As we age, our cells are less likely to express longer genes

"If you ask me, this is the main cause of systemic aging in the whole body," says co-author and molecular biologist Jan Hoeijmakers of the Erasmus University Medical Center, Rotterdam; the University of Cologne; and Oncode Institute/Princess Maxima Institute, Utrecht.

The authors span four research groups from Spain, the Netherlands, Germany, and the United States, with each group arriving at the same conclusions using different methods.

Aging is associated with changes at the molecular, cellular, and organ level -- from altered protein production to sub-optimal cell metabolism to compromised tissue architecture. These changes are thought to originate from DNA damage resulting from cumulative exposure to harmful agents such as UV radiation or reactive oxygen species generated by our own metabolism.

While a lot of research in aging has focused on specific genes that might accelerate or slow aging, investigations of exactly which genes are more susceptible to aging have revealed no clear pattern in terms of gene function. Instead, susceptibility seems to be linked to the genes' lengths.

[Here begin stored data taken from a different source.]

theorem remoteRoutineStart : Claims.RemoteRoutineStart := by
  intro s id o entry target pay cid u ho hid hk hu hout nib before waits fails
  have hoff : offset target = target.toNat % 2 ^ 48 := offset_eq target
  have hbefore : s.ops.any (s.comesBefore o id u) = true ↔ ∃ p ∈ s.ops, before p := by
    simp only [List.any_eq_true, State.comesBefore_iff]
    rfl
  have hwaits : ∀ r, s.waitsAt u r = true ↔ waits r := fun r => s.waitsAt_iff u r
  have harr := exec_remoteCallArrival ho hk hu
  have hstart := exec_routineStart ho hk
  -- the call's own entry waits, once the call has arrived
  have hmine : ∀ l e r, s.replies = l ++ e :: r → e.unit = u → e.op = id → (∀ k ∈ l, ¬ waits k) → o.stage = 1 → (s.replies.filter (s.waitsAt u)).head? = some e := by
    intro l e r hr heu heo hl hs
    refine State.first_waitsAt hr ((hwaits e).2 ⟨heu, o, entry, target, pay, cid, u, by rw [heo]; exact ho, hs, hk⟩) (fun k hkl => ?_)
    rw [hwaits]
    exact hl k hkl
  refine ⟨?early, ?arrives, ?again, ?discarded, ?answered, ?later, ?held, ?gone, ?starts⟩
  case early =>
    intro hs h
    rw [harr, if_neg (by simp [hs]), if_pos]
    exact h.imp hbefore.2 (by simp)
  case arrives =>
    intro hs hnone harrived translates sound
    have hnot : ¬ (s.ops.any (s.comesBefore o id u) = true ∨ ¬ s.arrived o = true) := by
      rw [hbefore]
      rintro (⟨p, hp, hb⟩ | h)
      · exact hnone p hp hb
      · exact h harrived
    rw [if_neg (by simp [hs]), if_neg hnot] at harr
    have hnone : (s.translate o.pid (offset target) false false false).isNone = true ↔ ¬ translates := by
      rw [hoff, Option.isNone_iff_eq_none, ← Option.not_isSome_iff_eq_none]
    have hnib : isNib u = nib := rfl
    rw [hnib, clusterOf_eq, hout] at harr
    refine ⟨fun hn ht => ?_, fun hn hh => ?_, fun hh hfull => ?_, fun hh hfull => ?_⟩
    · exact harr.trans (congrArg Host.Outcome.next (if_pos ⟨hn, hnone.2 ht⟩))
    · have hh' : ¬ s.holds o.pid (u / 1280) = true := by simpa [sound, hn] using hh
      rw [if_neg (by simp [hn]), if_pos ⟨by simp [hn], hh'⟩] at harr
      exact harr
    all_goals
      have h1 : ¬ (nib = true ∧ (s.translate o.pid (offset target) false false false).isNone = true) := fun ⟨hn, ht⟩ => hnone.1 ht (by simpa [sound, hn] using hh)
      have h2 : ¬ (¬ nib = true ∧ ¬ s.holds o.pid (u / 1280) = true) := fun ⟨hn, hno⟩ => hno (by simpa [sound, hn] using hh)
      rw [harr, if_neg h1, if_neg h2]
      simp [hfull]
  case again =>
    intro hs hno
    rw [exec_remoteCallArrival_again ho hk hu hs, State.copyArrives_of_none (by rw [hid]; exact hno)]
  case discarded =>
    intro hs hin
    rw [exec_remoteCallArrival_again ho hk hu (by omega), State.copyArrives_of_running (by rw [hid]; exact hin) (by omega), hid]
  case answered =>
    intro hs hin hr
    have hplace : placeOf u = if nib = true then (u - 81920) / 64 else u / 5 / 4096 := by
      refine placeOf_eq ?_
      cases hn : isNib u
      · exact .inr (State.lt_of_not_unitOut hout hn)
      · exact .inl rfl
    rw [exec_remoteCallArrival_again ho hk hu (by omega), State.copyArrives_of_replied (by rw [hid]; exact hin) hs (by rw [hid]; exact hr), hid, hplace]
  case later =>
    rintro hs (hlive | ⟨l, e, r, hr, he, hne, hl⟩)
    · exact exec_routineStart_of_barred ho hk (.inl hlive)
    · have hfirst := State.first_waitsAt hr ((hwaits e).2 he) (fun k hkl => by rw [hwaits]; exact hl k hkl)
      refine exec_routineStart_of_barred ho hk (.inr (.inl ?_))
      rw [hfirst]
      simpa using hne
  case held =>
    rintro hs (hheld | hearlier)
    · exact exec_routineStart_of_barred ho hk (.inr (.inr (.inl hheld)))
    · exact exec_routineStart_of_barred ho hk (.inr (.inr (.inr hearlier)))
  case gone =>
    rintro hs hheld hgone hlive ⟨l, e, r, hr, heu, heo, hl⟩ hn hlt
    obtain ⟨_, hearlier, hholds⟩ := hgone hn
    have hnot := not_barred_of_first hs hout hlive (hmine l e r hr heu heo hl hs) heo hheld (fun _ => hearlier)
    rw [hstart, if_neg hnot, if_pos ⟨by simpa using (show isNib u = false from hn), by rw [clusterOf_eq, hholds]; exact Bool.false_ne_true⟩]
    rfl
  case starts =>
    rintro hs hheld hsound hlive ⟨l, e, r, hr, heu, heo, hl⟩ hlen hunit
    have hexec := exec_routineStart_of_first ho hk hs hout hlive (hmine l e r hr heu heo hl hs) heo hheld (fun hn => (hsound hn).1)
      (fun hn => by rw [clusterOf_eq]; exact (hsound hn).2)
    obtain ⟨t, ht⟩ : ∃ t, t = if isNib u then s.turnNib (nibOf u) o.pid else s := ⟨_, rfl⟩
    obtain ⟨hspm, hext, hops, hclk, hslot⟩ : t.spm = s.spm ∧ t.ext = s.ext ∧ t.ops = s.ops ∧ t.clk = s.clk ∧ ∀ h, h ≠ u → t.slot h = s.slot h := ht ▸ s.turned_frame u o.pid
    rw [← ht] at hexec
    have hop : (t.withRoutine id u o entry target pay).op? id = some { o with stage := 2 } := by
      subst hid
      refine State.op?_setOp_self (p := o) ?_
      rw [← ho]
      exact State.op?_congr hops _
    have hu' : isNib u = true ∨ u < 81920 ∧ u % 5 = 4 := hunit
    obtain ⟨hl, hpc, hg9, hgs, hbytes, hln, hfcr, hgb, hkb, hvb, hws, hgr, hlo, hro, hsrs⟩ :=
      Slot.startRoutine_state (uid := t.nextId) (entry := entry) (target := target) (r := t.routineOf id o entry) (t.slot u) hu' hlen
    have hself := t.slot_withRoutine_self id u o entry target pay
    refine ⟨_, hexec, hop, hspm, hext, fun h hh => (t.slot_withRoutine_ne id u h o entry target pay hh).trans (hslot h hh), ?state, ?handler, ?nib⟩
    case state =>
      rw [hself]
      refine ⟨hl, hpc, hg9, hgs, hbytes, hln, hfcr, hgb, hkb, hvb, hws, hgr, hlo, ?_⟩
      rw [hro, Option.map_some, State.routineOf, hclk]
    case handler =>
      intro hn
      have hts : t = s := by rw [ht, show isNib u = false from hn, if_neg Bool.false_ne_true]
      rw [hself, hsrs, hts]
      exact ⟨rfl, rfl⟩
    case nib =>
      intro hn n
      have hts : t = s.turnNib n o.pid := by rw [ht, show isNib u = true from hn, if_pos rfl]; rfl
      have hrange := of_decide_eq_true hn
      have hun : nibHart n = u := nibHart_nibOf hn
      rw [hself, hsrs]
      refine ⟨?_, fun hsame => ?_, fun q hq hne => ⟨fun a => ?_, ?_⟩⟩
      · exact (congrArg (fun v => (State.nib v n).lastPid) hts).trans (s.lastPid_turnNib n o.pid)
      · rw [hts, State.turnNib_of_same hsame]
        exact ⟨rfl, rfl⟩
      · have hmem : t.nibMem = Mem.clear (n * 65536) ((n + 1) * 65536) s.nibMem := by rw [hts, State.turnNib_of_other hq hne]; rfl
        exact (congrArg (fun m => Mem.get m a) hmem).trans (Mem.get_clear _ _ _ a)
      · rw [hts, ← hun]
        exact State.srs_turnNib_of_other hq hne (by omega)

/-! ## A routine ends (R331, R333, R336, R339) -/

/-- How the state s has become t by the end of the routine of call o at hart h, with a status and reply words. -/
def State.RoutineEnded (s t : State) (h : Nat) (o : Op) (status : Nat) (words : List Reg64) : Prop :=
  (t.slot h).live = false ∧ (t.slot h).routine = none ∧ t.op? o.id = some { o with stage := 3, since := s.clk, status := status, reply := words }
    ∧ t.replies = s.replies.map (fun e => if e.op = o.id then { e with reply := some (status, words) } else e) ∧ t.spm = s.spm ∧ t.ext = s.ext ∧ t.nibMem = s.nibMem

/-- The end of a routine whose call is at its unit. -/
theorem State.endRoutine_ended {s : State} {h : Nat} {r : RoutineRef} {o : Op} (hr : (s.slot h).routine = some r) (ho : s.op? r.op = some o) (hid : o.id = r.op) (hs : o.stage = 2)
    (status : Nat) (words : List Reg64) : s.RoutineEnded (s.endRoutine h status words) h o status words := by
  obtain ⟨x, hx⟩ : ∃ x : Slot, x = { s.slot h with live := false, routine := none, waiting := none, blocked := none, rptOn := false, parts := none } := ⟨_, rfl⟩
  obtain ⟨u, hu⟩ : ∃ u : State, u = { s.setSlot h x with replies := s.replies.map (fun e => if e.op = r.op then { e with reply := some (status, words) } else e) } := ⟨_, rfl⟩
  have huo : u.op? r.op = some o := by rw [hu]; exact ho
  have hend : s.endRoutine h status words = u.setOp { o with stage := 3, since := s.clk, status := status, reply := words } := by
    simp only [State.endRoutine, hr]
    rw [← hx]
    simp only [State.setSlot_replies]
    rw [← hu, huo]
    simp only [hs, if_true]
    rfl
  have hslot : u.slot h = x := by
    rw [hu]
    exact s.slot_setSlot_self h x
  rw [hend]
  refine ⟨by rw [State.slot_setOp, hslot, hx], by rw [State.slot_setOp, hslot, hx], State.op?_setOp_self (p := o) (by rw [hid]; exact huo), ?_, ?_, ?_, ?_⟩
  · rw [State.setOp_replies, hu, hid]
  · rw [State.setOp_spm, hu]; rfl
  · rw [State.setOp_ext, hu]; rfl
  · rw [State.setOp_nibMem, hu]; rfl

/-- A later change of the ended hart's slot that leaves it empty. -/
theorem State.RoutineEnded.modSlot {s t : State} {h : Nat} {o : Op} {status : Nat} {words : List Reg64} (he : s.RoutineEnded t h o status words) (f : Slot → Slot)
    (hlive : ∀ x : Slot, (f x).live = x.live) (hroutine : ∀ x : Slot, (f x).routine = x.routine) : s.RoutineEnded (t.modSlot h f) h o status words := by
  obtain ⟨hl, hr, hop, hrep, hspm, hext, hnib⟩ := he
  refine ⟨?_, ?_, hop, hrep, hspm, hext, hnib⟩
  · rw [State.slot_modSlot_self, hlive, hl]
  · rw [State.slot_modSlot_self, hroutine, hr]

/-- What an instruction takes from the ports leaves the slot live or empty as it was. -/
theorem Slot.dequeue_live_routine (x : Slot) (o : Opd) : (x.dequeue o).live = x.live ∧ (x.dequeue o).routine = x.routine := by
  have hq : ∀ q l, (x.setQueue q l).live = x.live ∧ (x.setQueue q l).routine = x.routine := by
    intro q l
    simp only [Slot.setQueue]
    split
    · exact ⟨rfl, rfl⟩
    · split
      · exact ⟨rfl, rfl⟩
      · split <;> exact ⟨rfl, rfl⟩
  simp only [Slot.dequeue]
  split
  · split
    · split
      · split <;> exact ⟨rfl, rfl⟩
      · exact hq _ _
    · exact ⟨rfl, rfl⟩
    · split <;> exact ⟨rfl, rfl⟩
  · exact ⟨rfl, rfl⟩

theorem Slot.dequeueAll_live_routine (l : List Opd) (x : Slot) : (l.foldl Slot.dequeue x).live = x.live ∧ (l.foldl Slot.dequeue x).routine = x.routine :=
  ⟨foldl_keeps Slot.live Slot.dequeue (fun x o => (x.dequeue_live_routine o).1) l x, foldl_keeps Slot.routine Slot.dequeue (fun x o => (x.dequeue_live_routine o).2) l x⟩

/-- A transfer of control by a hart whose routine has ended leaves it ended. -/
theorem State.RoutineEnded.commitJump {s t : State} {h : Nat} {o : Op} {status : Nat} {words : List Reg64} (he : s.RoutineEnded t h o status words) (hcur : t.cur = h) (i : Instr) (pc : Reg64) :
    s.RoutineEnded (t.commitJump i pc) h o status words := by
  subst hcur
  have hdeq := he.modSlot (fun x => (opds i).foldl Slot.dequeue x) (fun x => (Slot.dequeueAll_live_routine _ x).1) (fun x => (Slot.dequeueAll_live_routine _ x).2)
  exact hdeq.modSlot (fun x => { x.resume with pc := pc }) (fun _ => rfl) (fun _ => rfl)

@[simp] theorem State.endRoutine_cur (s : State) (h status : Nat) (words : List Reg64) : (s.endRoutine h status words).cur = s.cur := by
  simp only [State.endRoutine]
  split
  · rfl
  · split
    · rfl
    · split <;> rfl

/-- The routine's end with the values g1 to gm, where its RRET is ready (R331). -/
theorem exec_rret_of_ready {s : State} {m : BitVec 3} {r : RoutineRef} (hr : s.me.routine = some r) (hready : ready (.rret m) s = true) :
    exec (.rret m) s = .next ((s.endRoutine s.cur 0 ((List.range m.toNat).map (fun j => s.getG (j + 1)))).commitJump (.rret m) s.me.pc) := by
  have hbody := run_ready (.rret m) s (fun s => if s.me.routine.isNone then .trap 1 ((Instr.rret m).word.zeroExtend 64)
    else .jump (s.endRoutine s.cur 0 ((List.range m.toNat).map (fun i => s.getG (i + 1)))) s.me.pc) hready
  rw [hr, Option.isNone_some, if_neg Bool.false_ne_true] at hbody
  exact hbody

/-- An ill-formed word, or one illegal where the slot stands, is the first trap condition in a routine and outside one (R82, R83). -/
theorem issueTrap_of_illegal {i : Instr} {s : State} (h : legal i = false ∨ s.me.illegalHere i = true) : issueTrap i s = some (1, i.word.zeroExtend 64) := by
  simp only [issueTrap]
  split
  · rfl
  · rw [if_pos (h.imp_left (fun hl => by rw [hl]; exact Bool.false_ne_true))]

"For a long time, the aging field has been focused on genes associated with aging, but our explanation is that it is much more random -- it's a physical phenomenon related to the length of the genes and not to the specific genes involved or the function of those genes," says co-author Ander Izeta of the Biogipuzkoa Health Research Institute and Donostia University Hospital, Spain.

It essentially comes down to chance; long genes simply have more potential sites that could be damaged. The researchers compare it to a road trip -- the longer the trip, the more likely that something will go wrong. And because some cell types tend to express long genes more than others, these cells are more likely to accumulate DNA damage as they age. Cells that don't (or very rarely) divide also seem to be more susceptible compared to rapidly replicating cells because long-lived cells have more time to accumulate DNA damage and must rely on DNA repair mechanisms to fix them, whereas rapidly dividing cells tend to be short-lived.

Because neural cells are known to express particularly long genes and are also slow or non-dividing, they are especially susceptible to the phenomenon, and the researchers highlight the link between aging and neurodegeneration. Many of the genes involved in preventing protein aggregation in Alzheimer's disease are exceptionally long, and pediatric cancer patients, who are cured by DNA-damaging chemotherapy, later suffer from premature aging and neurodegeneration.

The authors speculate that damage to long genes could explain most of the features of aging because it is associated with known aging accelerants and because it can be mitigated with known anti-aging therapies, such as dietary restriction (which has been shown to limit DNA damage).

"Many different things that are known to affect aging seem to lead to this length-dependent regulation, for example, different types of irradiation, smoking, alcohol, diet, and oxidative stress," says co-author Thomas Stoeger of Northwestern University.

However, although the association between the decline in long-gene expression and aging is strong, causative evidence remains to be demonstrated. "Of course, you never know which came first, the egg or the chicken, but we can see a strong relationship between this phenomenon and many of the well-known hallmarks of aging," says Izeta.

In future studies, the researchers plan to further investigate the phenomenon's mechanism and evolutionary implications and to explore its relationship with neurodegeneration.